263589 Effectiveness of Federal Healthy Start in improving feto-infant morbidity associated with absent fathers: A quasi-experimental design

Tuesday, October 30, 2012

Hamisu Salihu, MD, PhD , Department of Epidemiology and Biostatistics, University of South Florida, College of Public Health, Tampa, FL
Euna M. August, MPH , Department of Community and Family Health, University of South Florida, College of Public Health, Tampa, FL
Abraham Salinas, MD, MPH , Department of Community and Family Health, University of South Florida, College of Public Health, Tampa, FL
Alfred Mbah, PhD , Department of Epidemiology and Biostatistics, University of South Florida, College of Public Health, Tampa, FL
Amina Alio, PhD , Department of Community & Preventive Medicine, University of Rochester, Rochester, NY
Estrellita Lo Berry, MA , REACHUP, Inc., Tampa, FL
Background: The absence of fathers during pregnancy increases the risk of feto-infant morbidities, including low birth weight (LBW), preterm birth (PTB), and small for gestational age (SGA). Although previous research has shown that Central Hillsborough Healthy Start (CHHS) a federally-funded initiative in Tampa, Florida has effectively improved birth outcomes, its effectiveness in ameliorating adverse effects of fathers' absence during pregnancy has not been explored. Methods: This population-based, retrospective cohort study used records from a Federal Healthy Start project (CHHS) linked to vital statistics and hospital discharge data (1998-2007). The study population consisted of women who had a singleton birth with an absent father during pregnancy. Women were categorized based on whether they resided within the CHHS service area. To provide unbiased estimation of treatment-effects, propensity score matching was performed to match cases (CHHS) to controls (rest of Florida). Conditional logistic regression was employed to generate odds ratios (OR) and 95% confidence intervals (CI) for matched observations. Results: Women residing within the CHHS service area were more likely to be black, younger (<35 years), and to have at least a high school degree with adequate prenatal care compared to controls (p<0.01). These differences disappeared after propensity score matching. Mothers in the CHHS service area had a reduced likelihood of LBW (OR=0.76, 95% CI=0.65-0.89) and PTB (OR=0.72, 95% CI=0.62-0.84) compared to the rest of the state. Conclusions: Our study demonstrates that a Federal Healthy Start project contributed to a significant reduction in adverse birth outcomes among families with absent fathers.

Learning Areas:
Administer health education strategies, interventions and programs
Implementation of health education strategies, interventions and programs
Planning of health education strategies, interventions, and programs
Public health or related research

Learning Objectives:
1. Describe the Federal Healthy Start Program and their services. 2. Describe the impact of father absenteeism on birth outcomes.

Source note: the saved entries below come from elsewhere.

/-- Is an LTN a tile of the stand that the grade holds (08 R189 order 2)? -/
def inStand (s : State) (ltn : Nat) : Bool := inRect s.standRect ltn && decide (ltn < s.rim.held)

/-- The module's last logical row. -/
def lastRow (s : State) : Nat := (s.rim.held - 1) / 30

/-- A rectangle operand, checked as R198 checks it. -/
def rectOperand (s : State) (w : Word) : Option Rect :=
  let r := unpackRect (bits w.toNat 31 0)
  if bits w.toNat 63 32 != 0 || decide (r.colHi < r.colLo) || decide (30 ≤ r.colHi) || decide (r.rowHi < r.rowLo)
      || decide (s.lastRow < r.rowHi) then none else some r

/-- The power state of a bank: 0 ACTIVE, 1 RETAIN, 2 GATED (01 R34). -/
def bankState (s : State) (b : Nat) : Nat := bits s.core.bankpm.toNat (2 * b + 1) (2 * b)

/-- A strand touches a range of its own slice (01 R33). -/
def bankCheck (s : State) (off n : Nat) : Option Place :=
  let check (b : Nat) : Option Place :=
    if s.bankState b == 2 then some (.trap cGATED)
    else if s.core.waking.any (fun w => w.1.val == b) then some (.waking (.ofNat 3 b))
    else if s.bankState b == 1 then some (.waking (.ofNat 3 b))
    else none
  match check (off / 2 ^ 20) with
  | some p => some p
  | none => check ((off + n - 1) / 2 ^ 20)

/-- A RETAIN bank begins to wake; a waking one goes on (01 R33). -/
def startWake (s : State) (b : Fin 3) : State :=
  if s.core.waking.any (fun w => w.1 == b) then s
  else
    let s : State := { s with core := { s.core with waking := s.core.waking ++ [(b, s.tile.cycle + 24)] } }
    s.after 24 (.bankWakeDone b)

/-- The form of an SRAM address: LTN, core and offset (08 R188); a local address names the issuing core. -/
def addrForm (s : State) (a : Word) : Option (Nat × Nat × Nat) :=
  let v := a.toNat
  if v < 2 ^ 22 then some (s.core.ltn, s.core.num, v)
  else if decide (2 ^ 63 ≤ v) && bits v 62 38 == 0 then some (bits v 37 26, bits v 25 22, bits v 21 0)
  else none

/-- The checks of an SRAM address in their order (08 R189). -/
def checkAddr (s : State) (a : Word) (n align : Nat) : Place :=
  match s.addrForm a with
  | none => .trap cADDRESS
  | some (ltn, core, off) =>
    let own := ltn == s.core.ltn && core == s.core.num
    if !(s.inStand ltn || bits a.toNat 63 63 == 0) then .trap cADDRESS
    else if decide (s.rim.visibleTop < off + n) then .trap cADDRESS
    else if off % align != 0 then .trap cMISALIGNED
    else if own then (s.bankCheck off n).getD (.here off)
    else .remote ltn core off

/-- The checks of an address that must be local. -/
def checkLocal (s : State) (a : Word) (n align : Nat) : Place :=
  match s.checkAddr a n align with
  | .remote .. => .trap cADDRESS
  | p =>
    match s.addrForm a with
    | some (ltn, core, _) => if ltn == s.core.ltn && core == s.core.num then p else .trap cADDRESS
    | none => p

/-! ## The skid log -/

/-- CKP of the running stand: 2 = no notches and no recovery (16 R371). -/
def ckp (s : State) : Nat :=
  match s.stand with
  | some t => bits t.b.toNat 59 58
  | none => 2

/-- Write a record of the skid log with the cycle of its consumption, unless a replay applies it (19 R444 to R447). `ev` is
the input itself, which a replay applies again. The hinge's acknowledgement comes one unloaded round trip later (20 R462,
log entry 7). -/
def record (s : State) (kind core slot : Nat) (words : List Word) (ev : Option Instr) : State :=
  if s.ckp = 2 ∨ s.tile.replay ≠ [] then s
  else
    let n := s.tile.notch
    let hdr := w64 (kind * 2 ^ 58 + core % 16 * 2 ^ 54 + slot % 16 * 2 ^ 50 + words.length % 1024 * 2 ^ 40
      + (s.tile.cycle - n.opened) % 2 ^ 32)
    let s : State := { s with tile := { s.tile with notch := { n with
      log := n.log ++ [⟨hdr, words, ev, s.tile.cycle⟩], total := n.total + 1 } } }
    s.after 46 (.hingeAcknowledgement (n.total + 1))

/-- Log an external input. -/
def logged (s : State) (kind core slot : Nat) (words : List Word) (ev : Instr) : State := s.record kind core slot words (some ev)

/-- A value that an agent outside the tile has set is read: it is logged, or in a replay taken from the log (19 R449). -/
def valueRead (s : State) (v : Word) : Word × State :=
  match s.tile.replay with
  | r :: rs =>
    if r.ev.isNone && bits r.hdr.toNat 63 58 == 8 then
      (r.words.headD v, { s with tile := { s.tile with replay := rs } })
    else (v, s)
  | [] => (v, s.record 8 s.core.num s.issue.slot.val [v] none)

/-! ## Sites and legs -/

/-- The keyring entry of an LTN (12 R296). -/
def keyOf (s : State) (ltn : Nat) : KeyEntry := SMap.getD s.tile.keyring ltn ⟨.absent, 0, false, 0, 0⟩

/-- The site that holds a logical tile. -/
def siteOf (s : State) (ltn : Nat) : Nat :=
  match SMap.find ltn s.tile.keyring with
  | some e => 32 * e.srow + e.scol
  | none => SMap.getD s.rim.sites ltn (homeSite ltn)

def dist (a b : Nat) : Nat := if a ≤ b then b - a else a - b

/-- One unloaded leg between two tiles: 6 + 2d + f tile cycles (08 R190). -/
def leg (s : State) (a b : Nat) : Nat :=
  let p := s.siteOf a
  let q := s.siteOf b
  6 + 2 * (dist (p / 32) (q / 32) + dist (p % 32) (q % 32))
    + (dist (p / 32 / 8) (q / 32 / 8) + dist (p % 32 / 8) (q % 32 / 8))

/-! ## The request network -/

/-- The event by which a request performs at its home core. -/
def reqEvent (q : Req) : Instr :=
  match q.kind with
  | .load _ => .remoteLoadServe q
  | .store _ | .storeVec _ | .notify => .remoteStorePerform q
  | .atom .. => .atomicExecute q
  | .radd _ => .raddUnitAdd q
  | .count .. => .remoteCounterIncrement q

/-- Release a packet once the hinge has acknowledged the log of earlier cycles (20 R462). -/
def release (s : State) (n : Nat) (i : Instr) : State :=
  let now := (s.tile.notch.log.filter fun r => r.cycle == s.tile.cycle).length
  let need := s.tile.notch.total - now
  if s.tile.acked < need then
    { s with tile := { s.tile with waitingAck := s.tile.waitingAck ++ [(need, n, i)] } }
  else s.after n i

/-- Change a put/get entry. -/
def modEntry (s : State) (id : Nat) (f : PgEntry → PgEntry) : State :=
  { s with core := { s.core with pg := s.core.pg.map fun e => if e.id = id then f e else e } }

/-- A unit, notify write or remote increment of an entry has performed, or faulted; the first fault is recorded (08 R210,
R211). -/
def unitDone (s : State) (id : Nat) (err : Nat) (addr : Word) : State :=
  (s.modEntry id fun e => { e with
    performed := if e.stage = 0 then e.performed + 1 else e.performed
    err := if e.err = 0 then .ofNat 8 err else e.err
    faddr := if e.err = 0 ∧ err ≠ 0 then addr else e.faddr }).after 1 (.putgetEntryComplete id)

/-- The name of a request among resends, beyond those of the hold buffer. -/
def reqId (ltn : Nat) (seq : BitVec 32) : Nat := 2 ^ 48 + ltn * 2 ^ 32 + seq.toNat

/-- Send a request: its SEQ is assigned, and it is kept until it is answered; toward a tile that is not BOUND it is kept
in the request interface, toward one that has EXITED it is dropped (12 R294, R295, R516). -/
def sendReq (s : State) (q : Req) (strand : Nat) (info : HeadInfo) : State :=
  let seq := SMap.getD s.tile.seqReq q.dltn 0
  let q := { q with seq := seq }
  let st := (s.keyOf q.dltn).st
  if st == .exited then
    match q.entry with
    | some id => s.unitDone id 0 0
    | none => s
  else
    let kept := !(st == .bound)
    let s : State := { s with tile := { s.tile with
      seqReq := SMap.put q.dltn (seq + 1) s.tile.seqReq,
      sent := s.tile.sent ++ [⟨q, s.tile.cycle + 4096, kept, strand, info⟩] } }
    if kept then s
    else (s.release (s.leg s.core.ltn q.dltn) (reqEvent q)).after 4096 (.rtoResend (reqId q.dltn seq))

/-- The accesses of a strand that FENCE.R over a rectangle waits for are all answered (09 R229). -/
def rectClear (s : State) (strand : Nat) (r : Rect) : Bool :=
  s.tile.sent.all fun x => !(x.strand == strand && x.q.entry.isNone && inRect r x.q.dltn)

/-! ## The message network -/

/-- Hold entries that the strands' `DQPUSH`es have taken and not yet filled (13 R327). -/
def holdTaken (s : State) : Nat := (allSlots.map fun i => ((s.slot i).pushes.map (·.entries)).sum).sum

/-- Free entries of the hold buffer, of its 32 (12 R299). -/
def holdFree (s : State) : Nat := 32 - s.tile.hold.length - s.holdTaken

/-- Has the channel to a tile a packet waiting that later ones must join (12 R297)? -/
def channelHeld (s : State) (ltn : Nat) : Bool :=
  s.tile.hold.any fun h => h.p.dltn == ltn && (match h.st with | .sent _ => false | _ => true)
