-- ==== Sys2Proof/Machine/Delta.lean ====
section
/-! DEFINITION. Delta records, queues and arrangements, and the frontier (13 R312 to R337; 09 R238). -/

namespace Sys2Proof.Machine

/-! ## Records and their consolidation (13 R312, R313) -/

def sameDelta (a b : Delta) : Bool := a.key == b.key && a.val == b.val && a.time == b.time

/-- Ascending (KEY, VAL, TIME). -/
def deltaLe (a b : Delta) : Bool :=
  decide (a.key.toNat < b.key.toNat) || (a.key == b.key && (decide (a.val.toNat < b.val.toNat)
    || (a.val == b.val && decide (a.time.toNat ≤ b.time.toNat))))

/-- Insert before the first record that lies above; equal records keep their order. -/
def insertDelta (r : Delta) : List Delta → List Delta
  | [] => [r]
  | x :: xs => if deltaLe x r then x :: insertDelta r xs else r :: x :: xs

def sortDeltas (l : List Delta) : List Delta := l.foldl (fun a r => insertDelta r a) []

/-- Runs of equal records in a sorted list. -/
def deltaRuns : List Delta → List (List Delta)
  | [] => []
  | r :: rs => match deltaRuns rs with
    | (x :: run) :: more => if sameDelta r x then (r :: x :: run) :: more else [r] :: (x :: run) :: more
    | more => [r] :: more

/-- Is an exact sum outside the range of DIFF? -/
def diffOverflows (n : Int) : Bool := decide (n < -(2 ^ 31)) || decide (2 ^ 31 ≤ n)

def runSum (run : List Delta) : Int := run.foldl (fun n r => n + r.diff.toInt) 0

/-- The merge of a run: none when it would overflow; CONS for two records or more. -/
def mergeRun (run : List Delta) : Option (List Delta) :=
  let sum := runSum run
  if diffOverflows sum then none
  else match run with
    | [] => some []
    | r :: rs =>
      if sum = 0 then some []
      else some [{ r with
        diff := .ofInt 32 sum, poison := run.any (·.poison)
        tag := (r.tag &&& 0x80FFFFFF) ||| (if rs.isEmpty then 0 else 0x80000000) }]

/-- Consolidate; a merge that would overflow is not made, and counted (13 R319). -/
def consolidate (l : List Delta) : List Delta × Nat :=
  let rs := deltaRuns (sortDeltas l)
  (rs.flatMap fun r => (mergeRun r).getD r, (rs.filter fun r => (mergeRun r).isNone).length)

/-- The position, in sorted order, of the first record of the first run that overflows (13 R329). -/
def overflowAt : List (List Delta) → Nat → Option Nat
  | [], _ => none
  | r :: rs, n => if (mergeRun r).isNone then some n else overflowAt rs (n + r.length)

namespace State

/-! ## Records in flight and the frontier (13 R320 to R324) -/

/-- The taken records of a queue, over all slots and spilled contexts (13 R328). -/
def takenOf (s : State) (q : Fin 16) : Nat :=
  let n (x : Slot) : Nat := (x.taken.filter fun t => t.1 == q).length
  (allSlots.map fun i => n (s.slot i)).sum + (s.core.spilled.map fun c => n c.2.slot).sum

def leastWord (l : List Word) : Word := l.foldl (fun a b => if b.toNat < a.toNat then b else a) (BitVec.allOnes 64)

def openClocks (s : State) : List Word := s.tile.clocks.toList.filterMap id

/-- The hold of a slot (13 R322). -/
def holdOf (s : State) (i : Fin 16) : Word :=
  let x := s.slot i
  leastWord (s.openClocks ++ x.taken.map (fun t => t.2.time) ++ (x.task.map fun t => t.key.stamp).toList)

/-- The frontier of the stand (09 R238): the least of what this core and its tile hold and of what the other cores and tiles
do. Log entry 6. -/
def localFrontier (s : State) : Word :=
  let stamps := allSlots.filterMap fun i => (s.slot i).task.map fun t => t.key.stamp
  let sent := s.tile.hold.flatMap fun h => match h.p.body with
    | .delta _ rs => rs.map (·.time)
    | _ => []
  let pushed := allSlots.flatMap fun i => (s.slot i).pushes.map (·.least)
  let queued := s.core.dq.toList.flatMap fun q => q.untaken.map (·.time)
  let landing := s.core.landing.flatMap fun l => match l with
    | .records _ rs => rs.map (·.time)
    | _ => []
  let taken := allSlots.flatMap fun i => (s.slot i).taken.map fun t => t.2.time
  let away := s.core.spilled.flatMap fun c => c.2.slot.taken.map (fun t => t.2.time) ++ (c.2.slot.task.map fun t => t.key.stamp).toList
  leastWord (s.openClocks ++ stamps ++ s.pendingStamps ++ sent ++ pushed ++ queued ++ landing ++ taken ++ away
    ++ s.others.times ++ s.others.keys.map (·.stamp))

/-- Does the frontier exceed the copy of it with no update under way? -/
def frontierMoved (s : State) : Bool :=
  decide (s.tile.known.toNat < s.localFrontier.toNat)
    && s.agenda.all fun e => match e.2 with
      | .knownFrontierUpdate t => decide (t.toNat < s.localFrontier.toNat)
      | .frontierChange => false
      | _ => true

/-! ## Local ranges -/

/-- A range of the own slice that a delta head names: its checks, then its offset. A RETAIN bank wakes first (01 R33). -/
def localRange (s : State) (a : Word) (n align : Nat) (k : Nat → Result) : Result :=
  match s.checkLocal a n align with
  | .trap c => s.raise c a
  | .remote .. => s.raise cADDRESS a
  | .waking b => (s.startWake b).forfeit
  | .here off => k off

end State

/-! ## The engine's accesses (13 R325; 09 R221) -/

/-- The engine at work: the machine, whether it has met a poisoned line, the entries it has examined, its accesses, latest
first, with whether each reads, and whether it has followed a corrupted chain (13 R331). -/
structure Engine where
  s : State
  bad : Bool
  seen : Nat
  trace : List (Nat × Bool)
  corrupt : Bool
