/-- The visible slices go to the tile's swap area; the manual leaves open how the rest of the image stands behind them, and
those bytes are free (16 R383, log entries 1 and 41). -/
def toSwap (s : State) (t : Stand) : State :=
  let area := s.swapArea
  let slot := bits t.b.toNat 53 48
  let spans := s.leafSpans t 12800 area (49 * 2 ^ 20)
  spans.foldl (fun s (va, dpa, n, enc) =>
    let place (k : Nat) : Option Nat := s.slicePlace (va + (k - dpa) - area)
    let span (k : Nat) : Bool := decide (dpa ≤ k) && decide (k < dpa + n)
    let core (k : Nat) : Nat := (k - sliceBase s.core.ltn 0) / 2 ^ 22
    let pos (k : Nat) : Nat := area + core k * (3 * 2 ^ 20) + k % 2 ^ 22
    let s := s.rekeyed dpa n (if enc then (s.keyOfSlot slot).map fun k => (slot, k) else none)
    let kept := s.mem.filter fun c => !(span c.1 && (place c.1).isSome)
    let ours := s.mem.filter fun c => s.ownKey c.1 && decide (c.1 % 2 ^ 22 < s.rim.visibleTop) && decide (va ≤ pos c.1)
      && decide (pos c.1 < va + n)
    let s : State := { s with mem := ours.foldl (fun m c => SMap.set 0 (dpa + (pos c.1 - va)) c.2 m) kept }
    let last := area + 48 * 2 ^ 20
    if va + n ≤ last then s
    else
      let lo := max va last
      s.ruin [(dpa + (lo - va), va + n - lo)]) s

/-- The visible slices come back from the tile's swap area; a line that has since come under another key is undefined (17
R406). -/
def fromSwap (s : State) (t : Stand) : State :=
  let area := s.swapArea
  let spans := s.leafSpans t 12800 area (48 * 2 ^ 20)
  let found := s.mem
  spans.foldl (fun s (va, dpa, n, enc) =>
    let key := if enc then s.keyOfSlot (bits t.b.toNat 53 48) else none
    let place (k : Nat) : Option Nat := s.slicePlace (va + (k - dpa) - area)
    let cells := (found.filter fun c => decide (dpa ≤ c.1) && decide (c.1 < dpa + n)).filterMap fun c =>
      (place c.1).map fun k => (k, c.2)
    let s : State := { s with mem := cells.foldl (fun m c => SMap.set 0 c.1 c.2 m) s.mem }
    let lost := (List.range (n / 64)).filter fun j => SMap.find (dpa / 64 + j) s.rim.lineKeys != key
    s.ruin (lost.filterMap fun j => (place (dpa + 64 * j)).map fun k => (k, 64))) s

/-- The effective priority of a launch swapped out. -/
def swapPrio (s : State) (x : Swapped) : Nat :=
  match s.rim.launches.find? fun l => l.stand == x.stand && l.st == .swapped with
  | some l => s.effPrio l
  | none => 0

end State

/-! ## Heads -/

/-- Writes an entry of the stand table (16 R372, R373). -/
def execStandcfg (a b : Reg) (n : BitVec 6) (s : State) : Result :=
  s.issueHead [(Opd.src a).noPort, (Opd.src b).noPort] [] true fun s =>
    let x := s.regW a.toNat
    let y := s.regW b.toNat
    let valid := y.getLsbD 63
    let may := match s.stand with
      | some t => t.standdel.getLsbD n.toNat && (!valid || t.keydel.getLsbD (bits y.toNat 53 48))
      | none => false
    let reserved := bits x.toNat 63 32 != 0 || bits y.toNat 62 62 != 0 || bits y.toNat 57 54 != 0 || bits y.toNat 47 16 != 0
      || bits y.toNat 59 58 == 3
    if !may then s.raise cSTANDDENIED
    else if reserved || (valid && (s.rectOperand x).isNone) then s.raise cSTANDINVALID
    else if (s.rim.launches.any fun l => l.stand == n.toNat && (l.st == .queued || l.st == .running || l.st == .swapped))
        || n.toNat == s.standNo then s.raise cSTANDBUSY
    else
      let t := (s.standAt n.toNat).getD emptyStand
      let r := s.rectOf n.toNat
      let s : State := { s with rim := { s.rim with
        stands := SMap.put n.toNat { t with a := x, b := y, ranges := [] } s.rim.stands } }
      .next (if valid then s else s.bindRect r fun _ k =>
        if k.st == .exited && k.stand == n.toNat then { k with st := .absent } else k)

/-! ## Events -/

/-- A host write to a launch slot: only whole 64-byte writes at four offsets are kept (18 R413). -/
def execLaunchSlotWrite (slot : Fin 64) (off len : Nat) (data : BitVec 512) (s : State) : Result :=
  if len = 64 ∧ off % 64 = 0 ∧ off < 256 then
    let slots := SMap.put (4 * slot.val + off / 64) data s.rim.launchSlots
    let s : State := { s with rim := { s.rim with launchSlots := slots } }
    .next (if (List.range 4).all fun k => (SMap.find (4 * slot.val + k) slots).isSome
      then s.afterClk 1 (.launchRecord slot) else s)
  else .next s

/-- The rim controller checks a record (16 R377; 21 R497): the first REASON that holds refuses it. -/
def execLaunchRecord (slot : Fin 64) (s : State) : Result :=
  let parts := (List.range 4).map fun k => SMap.find (4 * slot.val + k) s.rim.launchSlots
  if parts.any (·.isNone) then .next s
  else
    let words := parts.flatMap fun p => (List.range 8).map fun i => (p.getD 0).extractLsb' (64 * i) 64
    let n := bits (words.headD 0).toNat 55 50
    let l : Launch := ⟨words, n, .queued, 0, ⟨0, 0, 0, 0, 0⟩, 0, 0, 0, 0, 0, 0, 0⟩
    let t := (s.standAt n).getD emptyStand
    let r := State.unpackRect (bits t.a.toNat 31 0)
    let queued := (s.rim.launches.filter fun m => m.stand == n && m.st == .queued).length
    let rows := recField l 1 15 8
    let reason : Nat :=
      if recField l 0 63 56 ≠ 1 then 1
      else if !t.b.getLsbD 63 then 2
      else if 32 ≤ queued then 3
      else if (List.range 32).any fun i => words.getD i 0 &&& ~~~recMask i != 0 then 4
      else if recField l 1 7 0 ≠ r.colHi + 1 - r.colLo ∨ (rows ≠ 0 ∧ rows ≠ r.rowHi + 1 - r.rowLo) then 5
      else if !(decide (16 ≤ recNiv l ∧ recNiv l ≤ 26) && decide (16 ≤ recWdl l ∧ recWdl l ≤ 30)
          && decide (2 ≤ recShd l ∧ recShd l ≤ 6)) then 10
      else if s.rim.lmsleft = 0 ∨ Config.auditCapacity ≤ s.rim.audit.length then 11
      else 0
    let l := if reason = 0 then l else { l with st := .refused, reason := reason }
    let slots := (List.range 4).foldl (fun m k => SMap.erase (4 * slot.val + k) m) s.rim.launchSlots
    let s := ({ s with rim := { s.rim with launchSlots := slots, launches := s.rim.launches ++ [l] } } : State).putStatus l
    .next (if reason = 0 then s.afterClk 1 (.launchStart (.ofNat 64 n)) else s)

/-- A queued launch starts (16 R379, R380): its tiles are free, or it begins to take them from a stand of lower priority. Its
entries become UNPLACED while the placement map is read; then its tiles are reset and bound, it is RUNNING, and launches that
have waited for it look again. -/
def execLaunchStart (stand : Fin 64) (s : State) : Result :=
  match s.waiting.find? fun l => l.stand == stand.val, s.standAt stand.val with
  | some l, some t =>
    let r := s.rectOf stand.val
    let here := State.inRect r s.core.ltn
    let starting := (List.range s.rim.held).all fun n =>
      !State.inRect r n || ((s.keyOf n).st == .unplaced && (s.keyOf n).stand == stand.val)
    if here && !starting && s.firstWaiting != some l then .next s
    else if here && !starting && !s.tileFree then
      match s.runningHere with
      | some m =>
        if s.effPrio m < s.effPrio l ∧ s.rim.preempt.isNone ∧ s.rim.recovery.isNone then
          .next (({ s with rim := { s.rim with preempt := some (stand.val, []) } } : State).afterClk 1 .swapOut)
        else .next s
      | none => .next s
    else if here && !s.core.pg.isEmpty then .next (s.afterClk 8 (.launchStart stand))
    else
      let (x, s) := s.loadLaunch t l
      match x with
      | .error reason =>
        let s := s.bindRect r fun _ k => if k.st = .unplaced ∧ k.stand = stand.val then { k with st := .exited } else k
        .next ((s.changeState (· == l) fun l => { l with st := .refused, reason := reason }).tryStarts)
      | .ok x =>
        if !starting then
          .next ((s.bindRect r fun n _ => { s.boundEntry stand.val n with st := .unplaced }).afterClk 475 (.launchStart stand))
        else
          let s := if here then s.startHere t l x else s.bindRect r fun n _ => s.boundEntry stand.val n
          .next ((s.changeState (· == l) fun l => { l with st := .running, startedAt := s.clk }).tryStarts)
  | _, _ => .next s

/-- A launch that runs, or is swapped out, ends DONE once every strand has ended and every entry has completed, of which the
event tells for the other cores; or it ends FAULT (16 R381, 07 R184). -/
def execLaunchEnd (close : LaunchClose) (s : State) : Result :=
  match s.rim.launches.find? fun l => l.stand == close.stand.val && (l.st == .running || l.st == .swapped) with
  | none => .next s
  | some l =>
    let here := s.runningHere == some l
    let away := s.rim.swapped.all fun x => x.stand != close.stand.val || ({ s with core := x.image.core } : State).coreDone
    match close.fault with
    | none =>
      .next (if (!here || (s.tileTaken && s.coreDone)) && away then s.finishLaunch l here .done ⟨0, 0, 0, 0, 0⟩ else s)
    | some i => .next ((if here then s.clearStrands else s).finishLaunch l here .fault i)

Keywords: Birth Outcomes, Partner Involvement

Presenting author's disclosure statement:

Qualified on the content I am responsible for because: I conceptualized and led all aspects of study design and implementation.
Any relevant financial relationships? No

I agree to comply with the American Public Health Association Conflict of Interest and Commercial Support Guidelines, and to disclose to the participants any off-label or experimental uses of a commercial product or service discussed in my presentation.